木々をざわめかせる、生暖かい風が不気味に感じられる。
何となく嫌な予感を覚えて、私は家路を急いだ。
何、ほんの気の所為だ――13日の金曜日だから。昔から縁起の悪い日と言われているから、そんな気になるだけだ。別に私はキリスト教徒じゃあない。それでもジンクスという奴は意外に根深く、大衆の心理に根付いているらしい。

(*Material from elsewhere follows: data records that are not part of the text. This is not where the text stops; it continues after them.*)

-- ==== Sys2Proof/Tests/Slice0.lean ====
section
/-! SUPPORT. The model's own tests: small states, an ill-formed term for each check of `wellFormed`, the manual's worked
examples, and for the statements with hypotheses one theorem each that shows states and operands that meet them, clause by
clause, at a boundary value where a clause has a range. -/

namespace Sys2Proof.Machine

/-! ## Small states -/

/-- Fields of registers set to values. -/
def State.with (s : State) (l : List (Fld × Nat)) : State := l.foldl (fun s p => s.set p.1 p.2) s

/-- Values in force. -/
def State.withF (s : State) (l : List (Fld × Nat)) : State := l.foldl (fun s p => s.putForce p.1.off (BitVec.ofNat 32 (insBits (s.inForce p.1.off).toNat p.1.lo p.1.width p.2))) s

/-- The state at a time in ns. -/
def State.at_ (t : Nat) (s : State) : State := { s with clk := t * 2 ^ 32 }

/-- Bytes placed in DRAM. -/
def State.bytesAt (a : Nat) (l : List Nat) (s : State) : State := s.dramPut a l

end Sys2Proof.Machine

namespace Sys2Proof.Tests

open Sys2Proof.Machine

set_option Elab.async false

ここ数日、天気は不安定。この風もきっとその影響なのだろう。そう言えば一昨日もこんな天気だったかも知れない。13日だけじゃあない。
そう思って落ち着いたら、ふと苦笑が浮かんだ。
そうだ。13日の金曜日だろうがいつだろうが、只の一日に過ぎないじゃないか。
競歩張りに酷使されていた脚が、自然に緩む。
ああ、落ち着いて見れば月だってくっきりと夜道を照らしてくれているライトの様じゃないの。
ジンクスなんて気にする事ないんだ。
と――。
不意に右肩から背中に掛けて襲った鋭い痛み。
アスファルトに散った、赤黒い染み。
驚いて振り向いた私の目に映った、白いマスク……。
ああ、いつかテレビで見た覚えがある――そう思う間にも、意識は遠退いて行った。
ジンクスという奴は意外に根深く、大衆の心理に根付いているらしい。
私の様に何となく悪い事が起きるのではと恐れるのも、そう。
そして、自ら悪い事を起こす側に回った人間も、また縛られているのだろう。
ジンクスという支配者に。
―了―
あー、頭が回らん(@@)←目が回ってる。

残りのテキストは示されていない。